INSTRUCTIONS TO FOLLOW: Return every line from the one with "refine ⟨_, (execAll_cons_next" through the one with "Nothing can evaluate", inclusive, exactly as it appears below.

____________

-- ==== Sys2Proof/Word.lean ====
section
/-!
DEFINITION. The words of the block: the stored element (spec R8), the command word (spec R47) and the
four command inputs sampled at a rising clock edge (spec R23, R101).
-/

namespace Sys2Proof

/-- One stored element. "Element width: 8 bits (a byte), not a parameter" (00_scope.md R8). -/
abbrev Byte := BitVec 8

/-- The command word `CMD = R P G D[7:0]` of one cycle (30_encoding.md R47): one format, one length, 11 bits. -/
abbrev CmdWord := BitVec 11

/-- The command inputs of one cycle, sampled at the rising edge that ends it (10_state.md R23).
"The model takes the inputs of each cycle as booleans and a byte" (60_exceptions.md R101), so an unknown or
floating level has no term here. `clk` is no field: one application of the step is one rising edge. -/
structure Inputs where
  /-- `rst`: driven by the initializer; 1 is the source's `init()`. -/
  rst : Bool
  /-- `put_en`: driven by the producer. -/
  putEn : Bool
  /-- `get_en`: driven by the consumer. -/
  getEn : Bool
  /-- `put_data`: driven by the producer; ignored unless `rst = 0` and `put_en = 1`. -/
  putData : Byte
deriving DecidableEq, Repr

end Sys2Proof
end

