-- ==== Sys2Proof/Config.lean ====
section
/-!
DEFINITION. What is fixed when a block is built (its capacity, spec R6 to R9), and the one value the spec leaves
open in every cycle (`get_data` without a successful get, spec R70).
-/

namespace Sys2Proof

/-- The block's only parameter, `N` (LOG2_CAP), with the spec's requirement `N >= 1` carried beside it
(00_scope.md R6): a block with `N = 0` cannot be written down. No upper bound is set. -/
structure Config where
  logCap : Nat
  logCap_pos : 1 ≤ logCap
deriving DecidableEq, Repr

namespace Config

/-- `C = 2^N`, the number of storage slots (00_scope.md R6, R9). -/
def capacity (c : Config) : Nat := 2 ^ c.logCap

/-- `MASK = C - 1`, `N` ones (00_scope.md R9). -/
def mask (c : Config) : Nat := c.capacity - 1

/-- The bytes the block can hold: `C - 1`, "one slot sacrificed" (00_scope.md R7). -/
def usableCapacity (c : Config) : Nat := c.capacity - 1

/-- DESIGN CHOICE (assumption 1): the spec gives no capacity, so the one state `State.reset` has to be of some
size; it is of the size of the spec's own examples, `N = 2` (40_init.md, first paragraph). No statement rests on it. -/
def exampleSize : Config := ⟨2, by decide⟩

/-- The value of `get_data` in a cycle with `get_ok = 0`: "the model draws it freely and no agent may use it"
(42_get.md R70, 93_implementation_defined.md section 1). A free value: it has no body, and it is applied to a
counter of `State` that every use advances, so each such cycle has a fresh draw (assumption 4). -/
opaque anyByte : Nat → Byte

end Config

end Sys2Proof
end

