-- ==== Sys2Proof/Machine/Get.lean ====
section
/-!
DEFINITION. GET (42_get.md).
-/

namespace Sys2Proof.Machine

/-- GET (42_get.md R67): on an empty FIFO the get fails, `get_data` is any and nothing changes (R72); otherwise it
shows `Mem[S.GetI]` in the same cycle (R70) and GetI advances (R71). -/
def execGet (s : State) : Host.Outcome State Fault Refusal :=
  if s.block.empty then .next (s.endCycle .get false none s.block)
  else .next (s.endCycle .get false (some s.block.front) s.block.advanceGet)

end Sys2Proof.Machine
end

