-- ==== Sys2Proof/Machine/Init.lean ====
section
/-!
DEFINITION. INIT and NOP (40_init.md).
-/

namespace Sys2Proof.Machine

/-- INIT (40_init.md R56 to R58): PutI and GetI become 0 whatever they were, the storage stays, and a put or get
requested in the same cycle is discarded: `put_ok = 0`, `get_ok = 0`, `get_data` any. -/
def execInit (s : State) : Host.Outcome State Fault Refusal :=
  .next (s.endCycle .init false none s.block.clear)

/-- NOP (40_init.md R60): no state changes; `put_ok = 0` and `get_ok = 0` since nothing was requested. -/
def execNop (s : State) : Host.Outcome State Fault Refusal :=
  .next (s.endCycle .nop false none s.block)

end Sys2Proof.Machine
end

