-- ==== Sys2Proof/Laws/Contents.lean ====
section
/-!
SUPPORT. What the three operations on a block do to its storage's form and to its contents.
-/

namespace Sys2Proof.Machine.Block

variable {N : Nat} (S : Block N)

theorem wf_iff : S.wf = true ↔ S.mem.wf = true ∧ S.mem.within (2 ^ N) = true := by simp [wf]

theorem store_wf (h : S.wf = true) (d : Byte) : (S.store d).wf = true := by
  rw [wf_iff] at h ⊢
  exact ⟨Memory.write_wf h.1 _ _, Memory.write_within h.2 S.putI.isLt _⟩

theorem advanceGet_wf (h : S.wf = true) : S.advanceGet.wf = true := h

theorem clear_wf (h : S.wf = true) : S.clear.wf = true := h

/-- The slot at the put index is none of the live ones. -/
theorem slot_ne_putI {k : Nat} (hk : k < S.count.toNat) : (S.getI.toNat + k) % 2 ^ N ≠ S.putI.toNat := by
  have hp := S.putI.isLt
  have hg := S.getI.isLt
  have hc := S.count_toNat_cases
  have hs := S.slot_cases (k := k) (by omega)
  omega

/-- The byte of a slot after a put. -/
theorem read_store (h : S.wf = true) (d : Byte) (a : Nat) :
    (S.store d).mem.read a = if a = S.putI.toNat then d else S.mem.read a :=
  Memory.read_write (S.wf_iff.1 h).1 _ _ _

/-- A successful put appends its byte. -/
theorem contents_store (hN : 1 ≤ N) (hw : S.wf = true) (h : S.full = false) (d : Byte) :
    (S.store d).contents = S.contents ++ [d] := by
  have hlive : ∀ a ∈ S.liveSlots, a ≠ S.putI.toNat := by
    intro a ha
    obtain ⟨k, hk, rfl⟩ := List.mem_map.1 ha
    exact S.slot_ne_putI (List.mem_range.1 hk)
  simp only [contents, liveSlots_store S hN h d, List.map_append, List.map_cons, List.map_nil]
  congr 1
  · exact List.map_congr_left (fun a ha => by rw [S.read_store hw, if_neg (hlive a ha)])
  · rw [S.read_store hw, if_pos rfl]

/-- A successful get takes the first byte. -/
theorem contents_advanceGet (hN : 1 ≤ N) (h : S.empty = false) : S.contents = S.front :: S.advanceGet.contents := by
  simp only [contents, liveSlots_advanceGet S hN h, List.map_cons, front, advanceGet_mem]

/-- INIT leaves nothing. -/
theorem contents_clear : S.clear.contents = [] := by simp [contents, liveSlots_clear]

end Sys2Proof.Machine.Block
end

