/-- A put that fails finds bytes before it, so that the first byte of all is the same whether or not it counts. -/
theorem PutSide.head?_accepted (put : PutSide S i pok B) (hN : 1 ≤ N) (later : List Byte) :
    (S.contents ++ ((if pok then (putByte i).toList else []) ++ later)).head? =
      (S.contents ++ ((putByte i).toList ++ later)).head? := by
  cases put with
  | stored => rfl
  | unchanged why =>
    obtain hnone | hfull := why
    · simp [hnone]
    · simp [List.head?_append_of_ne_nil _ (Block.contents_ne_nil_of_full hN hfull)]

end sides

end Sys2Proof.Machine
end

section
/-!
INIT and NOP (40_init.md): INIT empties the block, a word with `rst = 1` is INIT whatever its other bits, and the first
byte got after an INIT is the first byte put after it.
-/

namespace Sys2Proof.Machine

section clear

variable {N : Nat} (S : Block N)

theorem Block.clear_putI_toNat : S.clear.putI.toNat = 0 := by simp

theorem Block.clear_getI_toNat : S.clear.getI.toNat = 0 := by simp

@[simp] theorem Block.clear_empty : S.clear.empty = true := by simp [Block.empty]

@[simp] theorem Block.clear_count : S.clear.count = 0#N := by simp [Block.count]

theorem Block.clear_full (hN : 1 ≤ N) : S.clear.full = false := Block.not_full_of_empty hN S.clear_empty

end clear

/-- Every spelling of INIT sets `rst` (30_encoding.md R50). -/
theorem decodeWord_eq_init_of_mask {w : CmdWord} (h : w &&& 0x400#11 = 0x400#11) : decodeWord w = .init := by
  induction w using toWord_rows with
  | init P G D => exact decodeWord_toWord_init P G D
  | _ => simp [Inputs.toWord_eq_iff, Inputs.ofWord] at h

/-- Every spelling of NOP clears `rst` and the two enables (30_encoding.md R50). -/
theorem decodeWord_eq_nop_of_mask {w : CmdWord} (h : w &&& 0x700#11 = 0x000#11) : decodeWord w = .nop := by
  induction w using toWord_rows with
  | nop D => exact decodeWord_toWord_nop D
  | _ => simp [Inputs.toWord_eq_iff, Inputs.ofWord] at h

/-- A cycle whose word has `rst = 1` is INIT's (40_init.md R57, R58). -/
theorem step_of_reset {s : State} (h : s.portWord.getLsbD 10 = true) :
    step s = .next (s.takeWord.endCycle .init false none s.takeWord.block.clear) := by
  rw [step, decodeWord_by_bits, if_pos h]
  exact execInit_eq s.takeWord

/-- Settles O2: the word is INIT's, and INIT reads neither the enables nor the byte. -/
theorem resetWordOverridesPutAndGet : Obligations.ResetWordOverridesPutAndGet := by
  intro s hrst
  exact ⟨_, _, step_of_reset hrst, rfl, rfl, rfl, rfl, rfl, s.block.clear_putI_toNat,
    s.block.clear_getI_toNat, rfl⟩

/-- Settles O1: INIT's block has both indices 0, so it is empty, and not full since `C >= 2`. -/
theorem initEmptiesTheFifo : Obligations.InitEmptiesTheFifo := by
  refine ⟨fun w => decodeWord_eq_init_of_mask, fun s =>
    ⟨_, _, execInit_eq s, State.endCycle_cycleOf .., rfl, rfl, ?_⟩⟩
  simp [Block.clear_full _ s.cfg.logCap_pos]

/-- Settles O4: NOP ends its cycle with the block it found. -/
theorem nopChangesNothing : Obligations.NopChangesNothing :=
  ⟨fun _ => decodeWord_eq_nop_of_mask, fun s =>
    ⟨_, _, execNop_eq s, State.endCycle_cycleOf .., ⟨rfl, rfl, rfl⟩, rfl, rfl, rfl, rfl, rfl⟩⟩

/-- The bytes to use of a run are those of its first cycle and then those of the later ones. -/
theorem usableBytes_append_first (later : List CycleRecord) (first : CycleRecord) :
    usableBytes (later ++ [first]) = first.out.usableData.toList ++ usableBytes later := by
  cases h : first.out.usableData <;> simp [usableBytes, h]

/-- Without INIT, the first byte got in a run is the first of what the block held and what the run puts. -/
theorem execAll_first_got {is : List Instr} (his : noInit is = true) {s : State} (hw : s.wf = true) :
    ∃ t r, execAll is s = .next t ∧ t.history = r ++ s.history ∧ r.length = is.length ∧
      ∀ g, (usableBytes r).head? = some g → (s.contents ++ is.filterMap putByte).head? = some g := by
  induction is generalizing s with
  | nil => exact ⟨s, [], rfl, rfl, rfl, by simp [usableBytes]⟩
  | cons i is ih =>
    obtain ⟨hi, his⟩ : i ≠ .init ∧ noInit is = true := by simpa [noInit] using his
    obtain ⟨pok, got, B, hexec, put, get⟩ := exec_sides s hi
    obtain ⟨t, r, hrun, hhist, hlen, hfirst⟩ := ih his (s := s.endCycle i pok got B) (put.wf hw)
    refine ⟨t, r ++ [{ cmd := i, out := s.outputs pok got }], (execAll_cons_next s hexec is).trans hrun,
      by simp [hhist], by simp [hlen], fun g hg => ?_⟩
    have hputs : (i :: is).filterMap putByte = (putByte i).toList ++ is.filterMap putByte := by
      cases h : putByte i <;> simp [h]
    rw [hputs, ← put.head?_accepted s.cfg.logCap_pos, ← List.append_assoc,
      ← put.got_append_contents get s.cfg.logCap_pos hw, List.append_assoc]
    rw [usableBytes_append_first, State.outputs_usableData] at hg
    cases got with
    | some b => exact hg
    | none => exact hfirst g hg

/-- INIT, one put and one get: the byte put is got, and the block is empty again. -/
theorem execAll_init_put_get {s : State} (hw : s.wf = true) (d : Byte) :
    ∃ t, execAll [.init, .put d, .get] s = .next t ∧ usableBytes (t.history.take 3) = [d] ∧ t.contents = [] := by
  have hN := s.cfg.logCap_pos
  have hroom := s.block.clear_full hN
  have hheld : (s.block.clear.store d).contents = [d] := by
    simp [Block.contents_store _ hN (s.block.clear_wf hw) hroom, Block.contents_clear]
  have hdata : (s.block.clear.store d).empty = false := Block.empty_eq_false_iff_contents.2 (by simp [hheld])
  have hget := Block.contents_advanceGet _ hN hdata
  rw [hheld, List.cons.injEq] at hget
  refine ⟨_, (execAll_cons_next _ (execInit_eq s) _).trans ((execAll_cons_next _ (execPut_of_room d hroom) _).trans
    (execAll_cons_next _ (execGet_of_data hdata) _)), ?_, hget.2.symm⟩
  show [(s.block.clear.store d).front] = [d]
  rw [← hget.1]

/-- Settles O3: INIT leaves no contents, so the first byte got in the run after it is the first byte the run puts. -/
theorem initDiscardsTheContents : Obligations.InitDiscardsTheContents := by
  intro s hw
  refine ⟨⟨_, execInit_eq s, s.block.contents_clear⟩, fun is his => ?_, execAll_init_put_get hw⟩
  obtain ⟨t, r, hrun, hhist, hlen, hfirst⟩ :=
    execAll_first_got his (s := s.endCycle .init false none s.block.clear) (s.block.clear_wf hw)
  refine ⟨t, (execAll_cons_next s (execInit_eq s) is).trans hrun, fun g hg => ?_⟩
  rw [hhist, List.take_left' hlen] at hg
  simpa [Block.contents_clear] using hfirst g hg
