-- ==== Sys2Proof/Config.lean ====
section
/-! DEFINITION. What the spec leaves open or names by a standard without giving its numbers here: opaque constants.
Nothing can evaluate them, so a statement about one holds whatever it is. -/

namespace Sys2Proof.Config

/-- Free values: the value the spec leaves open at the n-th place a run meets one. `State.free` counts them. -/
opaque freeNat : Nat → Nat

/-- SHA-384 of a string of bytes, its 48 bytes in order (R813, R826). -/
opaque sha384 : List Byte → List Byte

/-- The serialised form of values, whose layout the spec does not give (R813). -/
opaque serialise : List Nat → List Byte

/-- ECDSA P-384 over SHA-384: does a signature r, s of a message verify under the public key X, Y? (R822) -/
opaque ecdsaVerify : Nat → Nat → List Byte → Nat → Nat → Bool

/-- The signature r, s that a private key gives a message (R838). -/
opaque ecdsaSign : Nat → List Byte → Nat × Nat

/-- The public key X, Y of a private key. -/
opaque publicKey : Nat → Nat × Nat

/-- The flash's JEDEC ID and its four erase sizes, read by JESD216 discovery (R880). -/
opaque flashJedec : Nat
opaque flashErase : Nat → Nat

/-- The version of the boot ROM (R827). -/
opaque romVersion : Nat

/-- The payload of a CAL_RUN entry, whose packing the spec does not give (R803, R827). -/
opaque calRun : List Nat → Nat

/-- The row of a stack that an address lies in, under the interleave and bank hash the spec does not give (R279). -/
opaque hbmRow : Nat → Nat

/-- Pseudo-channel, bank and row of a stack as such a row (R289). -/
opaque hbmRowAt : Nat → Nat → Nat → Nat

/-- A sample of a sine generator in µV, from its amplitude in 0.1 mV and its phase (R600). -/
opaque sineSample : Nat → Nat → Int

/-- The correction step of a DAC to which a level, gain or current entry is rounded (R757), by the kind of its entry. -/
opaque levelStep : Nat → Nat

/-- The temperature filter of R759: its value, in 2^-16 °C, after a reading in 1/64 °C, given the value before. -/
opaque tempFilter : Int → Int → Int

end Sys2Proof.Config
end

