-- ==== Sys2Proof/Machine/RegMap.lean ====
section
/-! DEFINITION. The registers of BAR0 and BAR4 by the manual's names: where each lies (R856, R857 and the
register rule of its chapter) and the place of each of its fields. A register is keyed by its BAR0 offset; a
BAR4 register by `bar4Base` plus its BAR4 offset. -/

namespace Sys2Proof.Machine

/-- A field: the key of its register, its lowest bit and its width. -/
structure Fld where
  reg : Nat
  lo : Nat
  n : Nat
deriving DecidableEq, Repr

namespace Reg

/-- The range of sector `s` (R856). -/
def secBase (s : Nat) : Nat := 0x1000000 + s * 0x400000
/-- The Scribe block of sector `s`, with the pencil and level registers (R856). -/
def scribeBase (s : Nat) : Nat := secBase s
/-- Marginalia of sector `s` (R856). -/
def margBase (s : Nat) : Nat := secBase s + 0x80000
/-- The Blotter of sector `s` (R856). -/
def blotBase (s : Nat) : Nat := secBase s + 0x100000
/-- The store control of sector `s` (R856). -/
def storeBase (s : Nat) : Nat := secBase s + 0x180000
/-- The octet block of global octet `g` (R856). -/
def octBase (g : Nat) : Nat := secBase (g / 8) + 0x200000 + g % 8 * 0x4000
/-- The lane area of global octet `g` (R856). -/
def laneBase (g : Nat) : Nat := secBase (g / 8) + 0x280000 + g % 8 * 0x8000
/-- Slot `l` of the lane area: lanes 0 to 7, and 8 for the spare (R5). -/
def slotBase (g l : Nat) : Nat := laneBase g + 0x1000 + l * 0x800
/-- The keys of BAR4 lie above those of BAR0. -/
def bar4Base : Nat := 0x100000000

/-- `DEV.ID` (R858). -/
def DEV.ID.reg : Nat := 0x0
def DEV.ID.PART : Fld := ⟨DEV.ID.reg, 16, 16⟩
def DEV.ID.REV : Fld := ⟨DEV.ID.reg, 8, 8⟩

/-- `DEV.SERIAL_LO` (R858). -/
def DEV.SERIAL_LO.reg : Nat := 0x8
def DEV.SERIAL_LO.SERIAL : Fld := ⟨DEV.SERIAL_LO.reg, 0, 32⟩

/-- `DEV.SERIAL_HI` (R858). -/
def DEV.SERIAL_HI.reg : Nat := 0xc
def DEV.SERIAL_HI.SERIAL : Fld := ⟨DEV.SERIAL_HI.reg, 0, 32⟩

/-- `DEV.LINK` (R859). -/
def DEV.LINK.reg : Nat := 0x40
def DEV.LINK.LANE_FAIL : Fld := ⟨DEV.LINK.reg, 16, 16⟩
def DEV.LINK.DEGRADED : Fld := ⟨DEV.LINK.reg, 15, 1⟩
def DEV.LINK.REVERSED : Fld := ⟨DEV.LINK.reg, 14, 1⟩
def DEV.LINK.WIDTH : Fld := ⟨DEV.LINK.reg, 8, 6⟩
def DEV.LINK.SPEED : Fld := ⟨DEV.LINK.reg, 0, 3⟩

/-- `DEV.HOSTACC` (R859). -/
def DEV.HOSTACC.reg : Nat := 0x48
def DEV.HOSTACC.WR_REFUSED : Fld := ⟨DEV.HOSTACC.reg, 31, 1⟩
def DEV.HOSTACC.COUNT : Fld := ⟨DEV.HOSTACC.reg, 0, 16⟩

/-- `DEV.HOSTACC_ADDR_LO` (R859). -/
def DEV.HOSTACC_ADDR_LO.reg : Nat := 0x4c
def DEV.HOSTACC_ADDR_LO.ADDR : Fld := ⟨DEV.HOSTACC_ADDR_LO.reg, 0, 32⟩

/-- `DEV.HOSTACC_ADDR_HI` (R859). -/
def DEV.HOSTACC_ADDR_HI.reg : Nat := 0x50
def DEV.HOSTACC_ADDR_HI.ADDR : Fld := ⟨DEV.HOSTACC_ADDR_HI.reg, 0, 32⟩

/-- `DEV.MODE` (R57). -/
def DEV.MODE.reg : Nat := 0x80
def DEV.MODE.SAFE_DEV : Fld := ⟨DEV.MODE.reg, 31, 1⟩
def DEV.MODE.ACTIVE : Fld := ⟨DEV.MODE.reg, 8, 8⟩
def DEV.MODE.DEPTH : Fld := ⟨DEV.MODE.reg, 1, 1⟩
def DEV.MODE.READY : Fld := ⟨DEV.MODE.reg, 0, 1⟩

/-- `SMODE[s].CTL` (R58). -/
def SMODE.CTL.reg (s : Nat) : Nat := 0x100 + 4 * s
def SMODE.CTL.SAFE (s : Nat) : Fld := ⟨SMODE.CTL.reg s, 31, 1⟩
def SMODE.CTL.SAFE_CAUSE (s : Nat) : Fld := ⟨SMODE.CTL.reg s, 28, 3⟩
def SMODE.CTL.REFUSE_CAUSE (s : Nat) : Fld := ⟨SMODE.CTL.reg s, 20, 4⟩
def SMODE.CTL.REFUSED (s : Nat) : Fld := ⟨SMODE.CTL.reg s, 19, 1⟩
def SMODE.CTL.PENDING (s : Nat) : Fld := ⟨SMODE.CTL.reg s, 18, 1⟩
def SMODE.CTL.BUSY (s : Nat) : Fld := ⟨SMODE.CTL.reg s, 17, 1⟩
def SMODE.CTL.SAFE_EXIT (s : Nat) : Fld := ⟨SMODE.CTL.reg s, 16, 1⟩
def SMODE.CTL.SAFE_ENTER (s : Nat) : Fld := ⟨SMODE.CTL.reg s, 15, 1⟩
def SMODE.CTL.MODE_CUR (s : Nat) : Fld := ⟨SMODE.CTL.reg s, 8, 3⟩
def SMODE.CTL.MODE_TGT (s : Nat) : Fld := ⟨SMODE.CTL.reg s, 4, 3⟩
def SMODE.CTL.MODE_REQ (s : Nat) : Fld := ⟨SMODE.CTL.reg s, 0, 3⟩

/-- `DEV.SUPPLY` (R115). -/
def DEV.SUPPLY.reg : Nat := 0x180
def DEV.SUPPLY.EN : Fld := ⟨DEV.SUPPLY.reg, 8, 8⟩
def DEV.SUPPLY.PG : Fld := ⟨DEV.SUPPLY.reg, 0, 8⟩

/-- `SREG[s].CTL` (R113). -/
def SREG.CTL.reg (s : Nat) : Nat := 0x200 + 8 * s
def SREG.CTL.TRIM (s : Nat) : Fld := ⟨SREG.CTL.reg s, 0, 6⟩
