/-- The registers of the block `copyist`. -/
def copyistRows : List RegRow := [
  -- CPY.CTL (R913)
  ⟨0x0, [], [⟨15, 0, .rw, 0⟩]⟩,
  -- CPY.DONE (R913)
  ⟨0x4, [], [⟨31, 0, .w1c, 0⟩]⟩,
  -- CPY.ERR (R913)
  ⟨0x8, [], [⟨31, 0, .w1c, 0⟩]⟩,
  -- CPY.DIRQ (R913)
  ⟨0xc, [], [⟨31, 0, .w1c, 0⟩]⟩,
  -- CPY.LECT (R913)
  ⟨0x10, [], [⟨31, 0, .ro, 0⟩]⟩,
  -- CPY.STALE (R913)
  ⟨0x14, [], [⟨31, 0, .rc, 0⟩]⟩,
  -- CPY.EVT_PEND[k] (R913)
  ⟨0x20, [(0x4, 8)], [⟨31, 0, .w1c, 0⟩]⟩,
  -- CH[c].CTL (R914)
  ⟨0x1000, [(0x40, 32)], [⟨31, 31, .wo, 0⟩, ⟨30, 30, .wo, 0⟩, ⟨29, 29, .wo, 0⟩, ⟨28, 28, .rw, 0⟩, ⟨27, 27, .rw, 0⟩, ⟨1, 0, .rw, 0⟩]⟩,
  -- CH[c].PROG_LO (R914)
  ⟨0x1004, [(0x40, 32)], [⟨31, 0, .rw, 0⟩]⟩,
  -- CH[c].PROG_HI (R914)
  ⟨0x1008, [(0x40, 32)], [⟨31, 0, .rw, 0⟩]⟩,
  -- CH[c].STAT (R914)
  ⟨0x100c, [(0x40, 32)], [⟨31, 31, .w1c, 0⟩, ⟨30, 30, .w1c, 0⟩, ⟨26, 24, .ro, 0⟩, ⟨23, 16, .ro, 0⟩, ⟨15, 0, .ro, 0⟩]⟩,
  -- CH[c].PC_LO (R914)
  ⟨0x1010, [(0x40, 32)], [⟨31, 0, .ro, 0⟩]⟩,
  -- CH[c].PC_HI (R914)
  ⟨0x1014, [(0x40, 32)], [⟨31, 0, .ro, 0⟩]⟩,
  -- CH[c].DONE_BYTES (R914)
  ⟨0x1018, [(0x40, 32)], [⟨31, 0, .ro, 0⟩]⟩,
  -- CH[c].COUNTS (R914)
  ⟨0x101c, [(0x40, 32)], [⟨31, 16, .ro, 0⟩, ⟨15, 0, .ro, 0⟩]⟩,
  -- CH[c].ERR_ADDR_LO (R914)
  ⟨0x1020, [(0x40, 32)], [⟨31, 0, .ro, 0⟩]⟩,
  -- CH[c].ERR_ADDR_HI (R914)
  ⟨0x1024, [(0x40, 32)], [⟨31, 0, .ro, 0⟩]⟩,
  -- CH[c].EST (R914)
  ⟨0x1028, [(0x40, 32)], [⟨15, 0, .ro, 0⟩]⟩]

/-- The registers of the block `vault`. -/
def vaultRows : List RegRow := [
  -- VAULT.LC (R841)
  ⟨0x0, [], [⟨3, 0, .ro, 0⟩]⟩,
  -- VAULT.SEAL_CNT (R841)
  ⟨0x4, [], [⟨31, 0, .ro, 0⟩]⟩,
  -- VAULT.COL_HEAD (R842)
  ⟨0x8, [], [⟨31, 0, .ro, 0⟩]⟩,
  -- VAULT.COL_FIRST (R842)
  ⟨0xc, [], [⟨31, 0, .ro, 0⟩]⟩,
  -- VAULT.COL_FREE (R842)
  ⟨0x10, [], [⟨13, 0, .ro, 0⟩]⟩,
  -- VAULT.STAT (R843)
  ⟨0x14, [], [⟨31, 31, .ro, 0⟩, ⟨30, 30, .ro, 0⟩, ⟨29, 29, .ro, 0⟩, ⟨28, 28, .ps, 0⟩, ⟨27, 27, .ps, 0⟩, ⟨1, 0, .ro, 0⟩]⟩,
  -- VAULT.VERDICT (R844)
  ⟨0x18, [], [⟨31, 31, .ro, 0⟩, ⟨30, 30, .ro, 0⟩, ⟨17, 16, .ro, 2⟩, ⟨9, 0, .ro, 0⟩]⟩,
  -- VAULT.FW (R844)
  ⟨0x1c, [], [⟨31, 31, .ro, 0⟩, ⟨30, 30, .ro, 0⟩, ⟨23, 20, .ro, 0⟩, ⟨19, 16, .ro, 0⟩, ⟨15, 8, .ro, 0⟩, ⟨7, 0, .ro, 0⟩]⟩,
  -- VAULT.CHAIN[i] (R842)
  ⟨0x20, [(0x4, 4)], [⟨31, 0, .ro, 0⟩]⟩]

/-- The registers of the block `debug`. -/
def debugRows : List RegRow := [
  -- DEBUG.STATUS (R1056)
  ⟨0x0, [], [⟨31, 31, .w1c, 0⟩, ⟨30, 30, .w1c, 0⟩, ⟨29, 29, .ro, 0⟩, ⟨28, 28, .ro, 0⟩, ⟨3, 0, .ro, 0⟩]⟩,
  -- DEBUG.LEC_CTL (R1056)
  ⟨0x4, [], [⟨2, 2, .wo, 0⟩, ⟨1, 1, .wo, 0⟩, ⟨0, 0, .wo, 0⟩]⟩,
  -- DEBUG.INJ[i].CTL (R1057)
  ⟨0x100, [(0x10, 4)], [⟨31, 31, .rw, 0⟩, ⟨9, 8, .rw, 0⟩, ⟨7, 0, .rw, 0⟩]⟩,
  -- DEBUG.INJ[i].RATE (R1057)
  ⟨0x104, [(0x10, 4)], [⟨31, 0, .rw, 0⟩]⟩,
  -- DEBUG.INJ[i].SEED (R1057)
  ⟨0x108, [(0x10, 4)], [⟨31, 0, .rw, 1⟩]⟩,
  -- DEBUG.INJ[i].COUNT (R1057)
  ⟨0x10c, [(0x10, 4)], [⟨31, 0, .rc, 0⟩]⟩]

____________

RESPONSE TO THE TASK:
  refine ⟨_, (execAll_cons_next _ (execInit_eq s) _).trans ((execAll_cons_next _ (execPut_of_room d hroom) _).trans
    (execAll_cons_next _ (execGet_of_data hdata) _)), ?_, hget.2.symm⟩
  show [(s.block.clear.store d).front] = [d]
  rw [← hget.1]

/-- Settles O3: INIT leaves no contents, so the first byte got in the run after it is the first byte the run puts. -/
theorem initDiscardsTheContents : Obligations.InitDiscardsTheContents := by
  intro s hw
  refine ⟨⟨_, execInit_eq s, s.block.contents_clear⟩, fun is his => ?_, execAll_init_put_get hw⟩
  obtain ⟨t, r, hrun, hhist, hlen, hfirst⟩ :=
    execAll_first_got his (s := s.endCycle .init false none s.block.clear) (s.block.clear_wf hw)
  refine ⟨t, (execAll_cons_next s (execInit_eq s) is).trans hrun, fun g hg => ?_⟩
  rw [hhist, List.take_left' hlen] at hg
  simpa [Block.contents_clear] using hfirst g hg
-- ==== Sys2Proof/Config.lean ====
section
/-! DEFINITION. What the spec leaves open or names by a standard without giving its numbers here: opaque constants.
Nothing can evaluate them, so a statement about one holds whatever it is. -/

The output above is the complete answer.